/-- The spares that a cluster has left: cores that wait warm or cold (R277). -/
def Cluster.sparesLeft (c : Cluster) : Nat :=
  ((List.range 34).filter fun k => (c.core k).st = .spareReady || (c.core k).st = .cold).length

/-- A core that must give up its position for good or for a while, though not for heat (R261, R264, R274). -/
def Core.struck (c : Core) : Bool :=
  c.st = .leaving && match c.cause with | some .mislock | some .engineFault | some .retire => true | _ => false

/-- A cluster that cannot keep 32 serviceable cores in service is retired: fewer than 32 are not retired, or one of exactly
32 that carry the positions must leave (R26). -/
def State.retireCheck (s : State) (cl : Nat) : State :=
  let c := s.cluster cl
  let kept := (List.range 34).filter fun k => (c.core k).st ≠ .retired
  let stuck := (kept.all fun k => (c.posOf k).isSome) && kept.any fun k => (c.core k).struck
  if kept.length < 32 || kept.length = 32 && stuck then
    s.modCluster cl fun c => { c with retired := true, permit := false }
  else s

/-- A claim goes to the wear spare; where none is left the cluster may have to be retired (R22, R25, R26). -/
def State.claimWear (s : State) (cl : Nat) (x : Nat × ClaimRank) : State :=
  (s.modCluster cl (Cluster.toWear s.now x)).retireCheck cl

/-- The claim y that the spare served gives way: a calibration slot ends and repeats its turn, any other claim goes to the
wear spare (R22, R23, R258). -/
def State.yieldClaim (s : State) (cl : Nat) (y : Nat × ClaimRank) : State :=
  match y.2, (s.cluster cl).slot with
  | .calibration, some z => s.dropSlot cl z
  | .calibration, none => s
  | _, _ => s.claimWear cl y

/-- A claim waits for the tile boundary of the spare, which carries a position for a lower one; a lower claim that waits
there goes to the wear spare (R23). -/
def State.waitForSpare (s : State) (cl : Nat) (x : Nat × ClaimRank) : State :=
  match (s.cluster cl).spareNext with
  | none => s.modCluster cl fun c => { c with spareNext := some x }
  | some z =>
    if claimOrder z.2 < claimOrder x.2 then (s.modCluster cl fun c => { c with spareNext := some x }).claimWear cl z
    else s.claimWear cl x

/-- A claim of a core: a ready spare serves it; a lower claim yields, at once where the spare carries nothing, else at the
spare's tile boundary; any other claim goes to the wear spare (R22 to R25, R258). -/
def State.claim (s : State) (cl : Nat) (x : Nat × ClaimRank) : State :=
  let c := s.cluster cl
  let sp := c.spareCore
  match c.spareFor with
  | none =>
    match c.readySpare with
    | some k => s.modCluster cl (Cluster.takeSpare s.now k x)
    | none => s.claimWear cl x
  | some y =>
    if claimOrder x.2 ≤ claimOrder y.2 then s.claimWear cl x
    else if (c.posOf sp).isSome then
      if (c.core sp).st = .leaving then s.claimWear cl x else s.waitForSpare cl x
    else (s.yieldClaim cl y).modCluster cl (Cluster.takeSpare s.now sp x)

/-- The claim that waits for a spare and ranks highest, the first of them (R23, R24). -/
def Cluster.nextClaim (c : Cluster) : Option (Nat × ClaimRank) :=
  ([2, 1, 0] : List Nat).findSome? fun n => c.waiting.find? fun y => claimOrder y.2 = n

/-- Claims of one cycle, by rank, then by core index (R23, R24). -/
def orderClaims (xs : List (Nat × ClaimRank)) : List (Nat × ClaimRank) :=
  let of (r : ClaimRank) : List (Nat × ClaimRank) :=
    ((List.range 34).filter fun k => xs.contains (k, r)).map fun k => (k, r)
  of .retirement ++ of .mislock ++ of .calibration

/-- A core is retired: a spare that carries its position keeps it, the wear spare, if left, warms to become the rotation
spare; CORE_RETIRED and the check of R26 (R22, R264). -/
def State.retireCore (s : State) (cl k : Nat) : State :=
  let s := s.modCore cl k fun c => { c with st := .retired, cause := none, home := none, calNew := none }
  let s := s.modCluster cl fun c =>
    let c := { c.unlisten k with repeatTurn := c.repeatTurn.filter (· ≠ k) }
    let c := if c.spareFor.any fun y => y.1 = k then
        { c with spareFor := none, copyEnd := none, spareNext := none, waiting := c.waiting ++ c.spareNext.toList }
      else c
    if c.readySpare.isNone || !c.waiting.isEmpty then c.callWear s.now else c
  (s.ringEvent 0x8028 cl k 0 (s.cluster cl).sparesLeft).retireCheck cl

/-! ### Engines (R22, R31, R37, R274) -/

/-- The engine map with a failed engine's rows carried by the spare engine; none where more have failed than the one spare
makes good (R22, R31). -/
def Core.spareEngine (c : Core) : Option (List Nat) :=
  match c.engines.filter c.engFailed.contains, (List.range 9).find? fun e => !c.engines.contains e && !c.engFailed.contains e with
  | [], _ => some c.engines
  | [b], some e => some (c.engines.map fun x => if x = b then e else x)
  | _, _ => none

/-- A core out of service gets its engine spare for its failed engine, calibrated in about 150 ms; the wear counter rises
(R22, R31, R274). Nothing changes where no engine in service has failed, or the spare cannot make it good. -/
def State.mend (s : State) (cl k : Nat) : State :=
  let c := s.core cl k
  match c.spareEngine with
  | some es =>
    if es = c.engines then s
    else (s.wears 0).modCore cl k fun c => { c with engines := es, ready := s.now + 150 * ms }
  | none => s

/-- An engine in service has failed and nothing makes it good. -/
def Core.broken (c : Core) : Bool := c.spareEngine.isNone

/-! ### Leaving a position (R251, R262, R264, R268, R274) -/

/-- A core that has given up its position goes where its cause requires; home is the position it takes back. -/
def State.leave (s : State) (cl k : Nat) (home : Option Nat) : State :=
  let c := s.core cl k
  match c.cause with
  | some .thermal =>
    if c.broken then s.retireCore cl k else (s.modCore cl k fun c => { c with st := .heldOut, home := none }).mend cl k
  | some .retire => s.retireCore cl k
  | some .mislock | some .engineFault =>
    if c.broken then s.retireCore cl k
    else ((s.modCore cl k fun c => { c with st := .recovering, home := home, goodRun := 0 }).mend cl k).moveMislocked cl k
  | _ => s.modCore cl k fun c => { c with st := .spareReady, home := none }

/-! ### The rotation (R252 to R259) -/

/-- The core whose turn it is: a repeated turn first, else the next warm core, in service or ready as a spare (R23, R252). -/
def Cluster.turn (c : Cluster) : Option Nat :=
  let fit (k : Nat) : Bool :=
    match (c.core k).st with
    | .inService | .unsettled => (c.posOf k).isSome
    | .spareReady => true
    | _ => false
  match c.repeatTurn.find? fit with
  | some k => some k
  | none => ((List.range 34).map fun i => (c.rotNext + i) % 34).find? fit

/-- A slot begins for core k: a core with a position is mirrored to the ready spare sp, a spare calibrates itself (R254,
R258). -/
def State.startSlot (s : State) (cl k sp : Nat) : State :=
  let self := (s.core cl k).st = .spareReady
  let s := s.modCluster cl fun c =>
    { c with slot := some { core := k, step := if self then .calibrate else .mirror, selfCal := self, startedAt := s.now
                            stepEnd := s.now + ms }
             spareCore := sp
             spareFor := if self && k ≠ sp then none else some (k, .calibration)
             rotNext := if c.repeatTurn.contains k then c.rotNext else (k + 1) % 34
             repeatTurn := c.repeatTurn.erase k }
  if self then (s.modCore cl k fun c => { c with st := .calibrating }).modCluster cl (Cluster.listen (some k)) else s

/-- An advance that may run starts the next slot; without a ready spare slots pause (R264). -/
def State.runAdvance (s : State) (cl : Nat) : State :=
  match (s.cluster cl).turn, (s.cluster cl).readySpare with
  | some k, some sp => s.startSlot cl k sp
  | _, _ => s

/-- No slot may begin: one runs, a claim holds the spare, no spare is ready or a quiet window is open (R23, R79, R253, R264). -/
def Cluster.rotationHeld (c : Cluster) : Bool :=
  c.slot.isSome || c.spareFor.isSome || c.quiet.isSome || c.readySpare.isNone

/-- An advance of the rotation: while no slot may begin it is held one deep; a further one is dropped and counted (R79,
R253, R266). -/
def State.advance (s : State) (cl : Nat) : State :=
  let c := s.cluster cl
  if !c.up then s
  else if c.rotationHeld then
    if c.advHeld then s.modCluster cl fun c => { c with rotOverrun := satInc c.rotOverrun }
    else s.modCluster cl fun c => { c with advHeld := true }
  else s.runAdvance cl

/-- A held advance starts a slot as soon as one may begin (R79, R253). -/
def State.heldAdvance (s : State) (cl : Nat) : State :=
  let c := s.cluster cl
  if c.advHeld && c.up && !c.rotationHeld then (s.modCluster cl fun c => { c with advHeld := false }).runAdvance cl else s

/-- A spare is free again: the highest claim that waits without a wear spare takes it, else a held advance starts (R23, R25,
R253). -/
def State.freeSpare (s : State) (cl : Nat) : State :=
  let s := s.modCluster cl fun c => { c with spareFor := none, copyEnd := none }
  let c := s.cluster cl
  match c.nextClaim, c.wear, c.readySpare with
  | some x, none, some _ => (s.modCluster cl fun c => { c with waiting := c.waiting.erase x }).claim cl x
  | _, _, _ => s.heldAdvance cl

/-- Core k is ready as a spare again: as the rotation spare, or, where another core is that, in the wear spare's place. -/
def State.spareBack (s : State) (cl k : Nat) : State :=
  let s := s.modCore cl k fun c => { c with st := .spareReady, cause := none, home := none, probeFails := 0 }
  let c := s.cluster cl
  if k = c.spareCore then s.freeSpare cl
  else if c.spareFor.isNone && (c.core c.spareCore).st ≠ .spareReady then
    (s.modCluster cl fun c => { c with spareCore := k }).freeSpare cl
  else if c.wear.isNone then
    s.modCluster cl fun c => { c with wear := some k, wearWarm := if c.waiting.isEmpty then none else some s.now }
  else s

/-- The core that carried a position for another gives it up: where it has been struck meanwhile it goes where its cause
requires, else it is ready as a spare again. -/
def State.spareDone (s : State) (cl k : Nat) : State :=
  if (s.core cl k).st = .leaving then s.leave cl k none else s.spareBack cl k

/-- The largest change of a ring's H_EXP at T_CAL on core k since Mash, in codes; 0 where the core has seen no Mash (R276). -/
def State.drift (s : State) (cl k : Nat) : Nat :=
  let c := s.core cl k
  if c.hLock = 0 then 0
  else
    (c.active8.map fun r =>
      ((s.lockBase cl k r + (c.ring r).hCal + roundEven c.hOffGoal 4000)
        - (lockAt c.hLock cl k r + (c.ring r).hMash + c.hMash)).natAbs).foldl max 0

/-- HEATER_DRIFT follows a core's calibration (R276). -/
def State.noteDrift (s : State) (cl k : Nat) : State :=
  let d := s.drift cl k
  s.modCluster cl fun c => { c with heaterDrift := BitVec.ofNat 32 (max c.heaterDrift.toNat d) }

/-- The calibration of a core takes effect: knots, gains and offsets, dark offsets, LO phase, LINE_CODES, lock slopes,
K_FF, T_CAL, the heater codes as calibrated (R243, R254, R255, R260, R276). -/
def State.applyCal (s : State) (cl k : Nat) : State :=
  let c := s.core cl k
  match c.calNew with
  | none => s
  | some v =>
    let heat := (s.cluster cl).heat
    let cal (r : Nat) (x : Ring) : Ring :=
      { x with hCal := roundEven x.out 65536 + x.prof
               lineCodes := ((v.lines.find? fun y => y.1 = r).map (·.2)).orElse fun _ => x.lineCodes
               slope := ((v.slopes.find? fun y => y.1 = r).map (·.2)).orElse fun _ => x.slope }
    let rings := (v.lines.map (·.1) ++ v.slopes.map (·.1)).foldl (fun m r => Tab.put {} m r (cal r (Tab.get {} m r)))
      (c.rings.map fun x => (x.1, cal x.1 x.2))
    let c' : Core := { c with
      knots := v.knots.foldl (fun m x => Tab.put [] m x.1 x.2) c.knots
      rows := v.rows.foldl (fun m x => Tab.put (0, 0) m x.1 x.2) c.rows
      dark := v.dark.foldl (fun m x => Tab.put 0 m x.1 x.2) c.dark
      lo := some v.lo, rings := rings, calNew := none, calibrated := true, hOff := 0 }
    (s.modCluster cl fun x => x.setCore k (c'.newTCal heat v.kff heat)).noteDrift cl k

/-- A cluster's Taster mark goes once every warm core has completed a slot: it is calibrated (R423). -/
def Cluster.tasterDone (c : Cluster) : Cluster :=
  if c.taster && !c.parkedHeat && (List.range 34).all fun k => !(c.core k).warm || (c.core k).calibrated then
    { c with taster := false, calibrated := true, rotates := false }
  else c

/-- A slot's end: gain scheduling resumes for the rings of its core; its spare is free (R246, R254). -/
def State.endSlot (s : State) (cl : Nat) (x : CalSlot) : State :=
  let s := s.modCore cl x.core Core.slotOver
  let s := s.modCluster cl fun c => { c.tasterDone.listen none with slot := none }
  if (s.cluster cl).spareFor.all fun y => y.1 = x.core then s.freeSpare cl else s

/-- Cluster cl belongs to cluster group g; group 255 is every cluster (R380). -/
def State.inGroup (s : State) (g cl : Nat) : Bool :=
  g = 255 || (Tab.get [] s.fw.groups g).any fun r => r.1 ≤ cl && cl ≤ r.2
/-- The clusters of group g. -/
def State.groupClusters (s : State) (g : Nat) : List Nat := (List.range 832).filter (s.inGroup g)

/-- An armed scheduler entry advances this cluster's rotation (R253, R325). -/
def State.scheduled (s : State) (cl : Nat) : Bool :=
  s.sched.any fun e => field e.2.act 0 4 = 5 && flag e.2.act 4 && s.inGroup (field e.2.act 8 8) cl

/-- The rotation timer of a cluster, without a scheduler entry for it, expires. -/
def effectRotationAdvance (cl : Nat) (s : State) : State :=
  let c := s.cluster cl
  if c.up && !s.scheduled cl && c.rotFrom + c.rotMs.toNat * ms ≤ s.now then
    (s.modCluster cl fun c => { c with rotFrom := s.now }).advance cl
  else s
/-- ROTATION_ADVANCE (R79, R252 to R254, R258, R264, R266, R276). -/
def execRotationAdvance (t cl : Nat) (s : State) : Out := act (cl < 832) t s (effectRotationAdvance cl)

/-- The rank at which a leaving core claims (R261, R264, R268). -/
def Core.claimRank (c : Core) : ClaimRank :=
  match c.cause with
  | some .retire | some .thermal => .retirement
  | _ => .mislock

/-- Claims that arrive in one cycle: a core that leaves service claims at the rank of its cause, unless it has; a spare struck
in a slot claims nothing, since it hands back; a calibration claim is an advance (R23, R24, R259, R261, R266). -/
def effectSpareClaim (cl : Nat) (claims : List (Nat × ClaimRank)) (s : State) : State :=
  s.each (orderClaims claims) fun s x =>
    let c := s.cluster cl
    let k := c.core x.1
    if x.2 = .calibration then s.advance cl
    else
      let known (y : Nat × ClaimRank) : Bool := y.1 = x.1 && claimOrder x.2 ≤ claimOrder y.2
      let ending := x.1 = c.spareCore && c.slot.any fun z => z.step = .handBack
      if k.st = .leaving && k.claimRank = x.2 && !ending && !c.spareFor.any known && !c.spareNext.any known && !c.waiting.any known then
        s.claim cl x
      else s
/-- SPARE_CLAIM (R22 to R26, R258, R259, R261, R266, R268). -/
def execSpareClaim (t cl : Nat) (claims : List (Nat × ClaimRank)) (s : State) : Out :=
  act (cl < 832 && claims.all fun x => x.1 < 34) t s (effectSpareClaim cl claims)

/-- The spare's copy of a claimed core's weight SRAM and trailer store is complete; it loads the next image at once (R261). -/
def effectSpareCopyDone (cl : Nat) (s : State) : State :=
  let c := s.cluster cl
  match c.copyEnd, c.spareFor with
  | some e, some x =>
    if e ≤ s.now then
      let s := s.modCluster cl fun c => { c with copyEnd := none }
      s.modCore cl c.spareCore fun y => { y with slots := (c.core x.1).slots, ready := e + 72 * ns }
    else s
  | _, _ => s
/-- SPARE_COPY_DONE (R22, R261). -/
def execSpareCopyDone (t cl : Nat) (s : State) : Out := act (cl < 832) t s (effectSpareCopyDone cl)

WORK ITEM: Retype the lines of the material from the one containing "in a slot claims" through the last line, exactly, and give no other lines.

SOLUTION BELOW:
in a slot claims nothing, since it hands back; a calibration claim is an advance (R23, R24, R259, R261, R266). -/
def effectSpareClaim (cl : Nat) (claims : List (Nat × ClaimRank)) (s : State) : State :=
  s.each (orderClaims claims) fun s x =>
    let c := s.cluster cl
    let k := c.core x.1
    if x.2 = .calibration then s.advance cl
    else
      let known (y : Nat × ClaimRank) : Bool := y.1 = x.1 && claimOrder x.2 ≤ claimOrder y.2
      let ending := x.1 = c.spareCore && c.slot.any fun z => z.step = .handBack
      if k.st = .leaving && k.claimRank = x.2 && !ending && !c.spareFor.any known && !c.spareNext.any known && !c.waiting.any known then
        s.claim cl x
      else s
/-- SPARE_CLAIM (R22 to R26, R258, R259, R261, R266, R268). -/
def execSpareClaim (t cl : Nat) (claims : List (Nat × ClaimRank)) (s : State) : Out :=
  act (cl < 832 && claims.all fun x => x.1 < 34) t s (effectSpareClaim cl claims)

/-- The spare's copy of a claimed core's weight SRAM and trailer store is complete; it loads the next image at once (R261). -/
def effectSpareCopyDone (cl : Nat) (s : State) : State :=
  let c := s.cluster cl
  match c.copyEnd, c.spareFor with
  | some e, some x =>
    if e ≤ s.now then
      let s := s.modCluster cl fun c => { c with copyEnd := none }
      s.modCore cl c.spareCore fun y => { y with slots := (c.core x.1).slots, ready := e + 72 * ns }
    else s
  | _, _ => s
/-- SPARE_COPY_DONE (R22, R261). -/
def execSpareCopyDone (t cl : Nat) (s : State) : Out := act (cl < 832) t s (effectSpareCopyDone cl)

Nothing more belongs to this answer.